Ambroxol is not much of an "anti inflammatory". You probably are feeling the effects on your ET resulting in less pressure build up if you feel those effects. The humidity from a warm shower may be helping open up your ETs as well. It is good for facial pain as well through sodium/calcium channel blocking effects.
The "feeling your ears vibrate" is a typical symptom of TTTS and it sounds like you may have that. The Wim Hof breathing may have somehow caused an inflammatory or hypoxic condition in your middle ear that triggered that.
This goes into detail about what can happen after an acoustic shock:
An Integrative Model Accounting for the Symptom Cluster Triggered After an Acoustic Shock
But I think you may have aspects of it despite no noise trauma.
"Irritating" noise seems to trigger the acoustic reflex more because there is a mental component to that symptom (stress or even just thinking of a loud noise can cause a spasm because it's normally a protective reflex which in this case is dysregulated) which would explain why some noise triggers spasms more.
You seem to be looking at treating this like a strictly inflammatory disease and I think you are oversimplifying it.
Hyperacusis takes months to sometimes years to improve but the most important thing is protecting your ears from noise. If you are regularly exposed to 90 dB factory sounds it means your hyperacusis is not that bad and that's a better prognostic factor for faster healing but wear good ear protection around those sounds whether they cause a flutter or not.
As an aside, the ear drum vibrates in a more discordant way for higher frequency sounds.

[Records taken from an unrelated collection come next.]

namespace Ai
def CTRL_EVQ : Fld := { off := 0x8, hi := 11, lo := 8, acc := .rw, rst := fun _ => 1 }
def CTRL_TSEL : Fld := { off := 0x8, hi := 7, lo := 5, acc := .rw, rng := .zeroFrom 5 }
def CTRL_EVT : Fld := { off := 0x8, hi := 4, lo := 4, acc := .rw }
def CTRL_INV : Fld := { off := 0x8, hi := 2, lo := 2, acc := .rwo }
def CTRL_SPIKE : Fld := { off := 0x8, hi := 1, lo := 1, acc := .rwo }
def CTRL_EN : Fld := { off := 0x8, hi := 0, lo := 0, acc := .rw }
def DET_HOLD : Fld := { off := 0xC, hi := 31, lo := 24, acc := .rw, rst := fun _ => 1 }
def DET_DECAY : Fld := { off := 0xC, hi := 20, lo := 16, acc := .rw, rst := fun _ => 12, rng := .nearest 0 20 }
def DET_RMSW : Fld := { off := 0xC, hi := 12, lo := 8, acc := .rw, rst := fun _ => 10, rng := .nearest 4 16 }
def DET_ENVSH : Fld := { off := 0xC, hi := 3, lo := 0, acc := .rw, rst := fun _ => 6, rng := .nearest 1 15 }
def THR_HI : Fld := { off := 0x10, hi := 31, lo := 0, acc := .rw, rst := fun _ => 0x7fffff }
def THR_LO : Fld := { off := 0x14, hi := 31, lo := 0, acc := .rw, rst := fun _ => 0xff800000 }
def VALUE : Fld := { off := 0x18, hi := 31, lo := 0, acc := .ro }
def TSTAMP : Fld := { off := 0x1C, hi := 31, lo := 0, acc := .snap }
def PEAK : Fld := { off := 0x20, hi := 23, lo := 0, acc := .ro }
def ENV : Fld := { off := 0x24, hi := 23, lo := 0, acc := .ro }
def RMS : Fld := { off := 0x28, hi := 23, lo := 0, acc := .ro }
def MEAN : Fld := { off := 0x2C, hi := 31, lo := 0, acc := .snap }
def RTSTAMP : Fld := { off := 0x30, hi := 31, lo := 0, acc := .snap }
def STATUS_VALID : Fld := { off := 0x34, hi := 16, lo := 16, acc := .ro }
def STATUS_RMSRST : Fld := { off := 0x34, hi := 7, lo := 7, acc := .w1c }
def STATUS_INVEV : Fld := { off := 0x34, hi := 6, lo := 6, acc := .w1c }
def STATUS_CLKF : Fld := { off := 0x34, hi := 5, lo := 5, acc := .w1c }
def STATUS_STUCK : Fld := { off := 0x34, hi := 4, lo := 4, acc := .w1c }
def STATUS_OVL : Fld := { off := 0x34, hi := 3, lo := 3, acc := .w1c }
def STATUS_SPKEV : Fld := { off := 0x34, hi := 2, lo := 2, acc := .w1c }
def STATUS_LO : Fld := { off := 0x34, hi := 1, lo := 1, acc := .w1c }
def STATUS_HI : Fld := { off := 0x34, hi := 0, lo := 0, acc := .w1c }
/-- Every register of the block, each the list of its fields. -/
def regs : List (List Fld) :=
  [ [ CTRL_EVQ, CTRL_TSEL, CTRL_EVT, CTRL_INV, CTRL_SPIKE, CTRL_EN],
   [ DET_HOLD, DET_DECAY, DET_RMSW, DET_ENVSH],
   [ THR_HI],
   [ THR_LO],
   [ VALUE],
   [ TSTAMP],
   [ PEAK],
   [ ENV],
   [ RMS],
   [ MEAN],
   [ RTSTAMP],
   [ STATUS_VALID, STATUS_RMSRST, STATUS_INVEV, STATUS_CLKF, STATUS_STUCK, STATUS_OVL, STATUS_SPKEV, STATUS_LO, STATUS_HI]]
end Ai
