-- ==== Sys2Proof/Machine/State.lean ====
section
/-!
DEFINITION. The state of the device as plain data. Every register field is one entry of `regs` (the register map gives its
reset value); the structures below hold what the registers do not show.
-/

namespace Sys2Proof.Machine

/-- Why a command stops. No meaning of this model faults: the device itself never stops on a command, and the one
constructor is kept for a command that names what no block holds. Safe: a stop proves nothing false. -/
inductive Fault where
  /-- raised by no meaning of this model; safe -/
  | none
  deriving DecidableEq, Repr

/-- Why a command is refused. -/
inductive Refusal where
  /-- the command has no meaning yet: raised by the dispatcher only; safe, nothing is claimed of it -/
  | notModelled (mnemonic : String)
  deriving DecidableEq, Repr

/-- A queue entry: four words (R324). -/
structure QEntry where
  w0 : Word := 0
  w1 : Word := 0
  w2 : Word := 0
  w3 : Word := 0
  deriving DecidableEq, Repr, Inhabited

/-- A SYNC pulse the leader has begun (R53, R54): the elapsed time of its t0, whether t0 is a whole second, and the time word it
sends then. -/
structure SyncPulse where
  t0 : Nat
  whole : Bool
  word : Nat
  deriving DecidableEq, Repr, Inhabited

/-- A change of network time beyond its increments, or of TIME_EPOCH or DISC: the elapsed time it acts from, what time jumped by in
2^-28 ns, and the epoch and DISC before it (R197). -/
structure TimeMark where
  at_ : Nat
  shift : Int
  epoch : Nat
  disc : Bool
  deriving DecidableEq, Repr, Inhabited

/-- The time unit beside its registers (R34, R35, R37, R38, R44, R53–R59). Network time is one count of nanoseconds:
TIME_NS, TIME_SUB and TIME_SEC are views of it. -/
structure TimeSt where
  /-- changes of the last 10 µs, newest first (R197, R209) -/
  marks : List TimeMark := []
  /-- network time, ns since the PTP epoch -/
  now : Nat := 0
  /-- the 28 fractional bits below it (R35) -/
  frac : Nat := 0
  /-- live TIME_EPOCH -/
  epoch : Nat := 0
  /-- the effective increment of the last tick, in 2^-28 ns (R35) -/
  inc : Nat := 5 * 2 ^ 28
  /-- SLEW_REM with its 28 fractional bits (R38) -/
  slewRem : Int := 0
  /-- a decided step not yet applied (R37, R44), in 2^-28 ns -/
  stepPend : Option Int := none
  /-- an adjustment of total offset 0 awaiting its tick (R37) -/
  zeroPend : Bool := false
  /-- an adjustment written by the Keeper since DISC was last set has not completed yet: it is in the slew, in the decided step,
  or the one of total offset 0 (R49) -/
  kAdj : Bool := false
  kStep : Bool := false
  kZero : Bool := false
  /-- epoch and seconds of the leader's last valid time word (R44, R55) -/
  leadEpoch : Option Nat := none
  /-- the pending step was decided from the leader's time word (R335) -/
  stepSync : Bool := false
  /-- consecutive failed time words, and consecutive valid seconds (R56) -/
  syncBad : Nat := 0
  syncGood : Nat := 0
  /-- elapsed time of the last valid time word (R56) -/
  wordAt : Nat := 0
  /-- elapsed time of the last valid SYNC edge or of taking the role (R56, R58) -/
  edgeAt : Nat := 0
  roleAt : Nat := 0
  /-- a valid edge was received since the role was taken (R58) -/
  gotEdge : Bool := false
  /-- the last edge fell farther than SLEW_LIMIT from its millisecond (R56) -/
  edgeFar : Bool := false
  /-- the leader stopped driving after contention (R58) -/
  syncStop : Bool := false
  /-- the last SYNC pulse begun (R53) -/
  syncAt : Option SyncPulse := none
  /-- level of the 1 PPS output and the elapsed time at which it rose (R59) -/
  ppsOut : Bool := false
  ppsAt : Nat := 0
  /-- elapsed time of the latest joined cause of a waiting synchronising reset (R67) -/
  srCause : Option Nat := none
  deriving DecidableEq, Repr, Inhabited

In any case, I think LDN is barking up the wrong tree personally. LDN is useful for things like auto immunity but the problem with the inner ear is that the opioid receptors actually contribute to NMDA hyperexcitability through an endogenous opioid peptide released during stress called "dynorphins". It's possible for LDN to make you worse and in fact some people do get worse tinnitus on it.
Personally, I think you should 1) protect your ears, 2) use Ambroxol to keep your ETs clear if needed (even just once a day at night), 3) manage stress as well as possible, 4) be aware if you are clinching your jaw or grinding, 5) don't do things to irritate your ET like Otovent or Valsalva since it seems like it's already irritated, 6) don't increase your intracranial pressure with things like the inversion table you were looking at, 7) try as much as possible to relax and not hop from treatment to treatment or expect immediate results. It takes months to see effects.
@Aaron91 has been talking about Stamet's stack. It may help with stress especially (which is a co factor in this) but I haven't tried this yet.
My plan for middle ear healing is noise protection, Ambroxol nightly, walking at night in the quiet to increase middle ear blood flow. I tried Lion's Mane but it seemed to spike my tinnitus (but settled thankfully) which shows you how individual this all is. After 3 months, I'm about 10-15% better and that's actually really good progress for this to show you how slow it tends to be.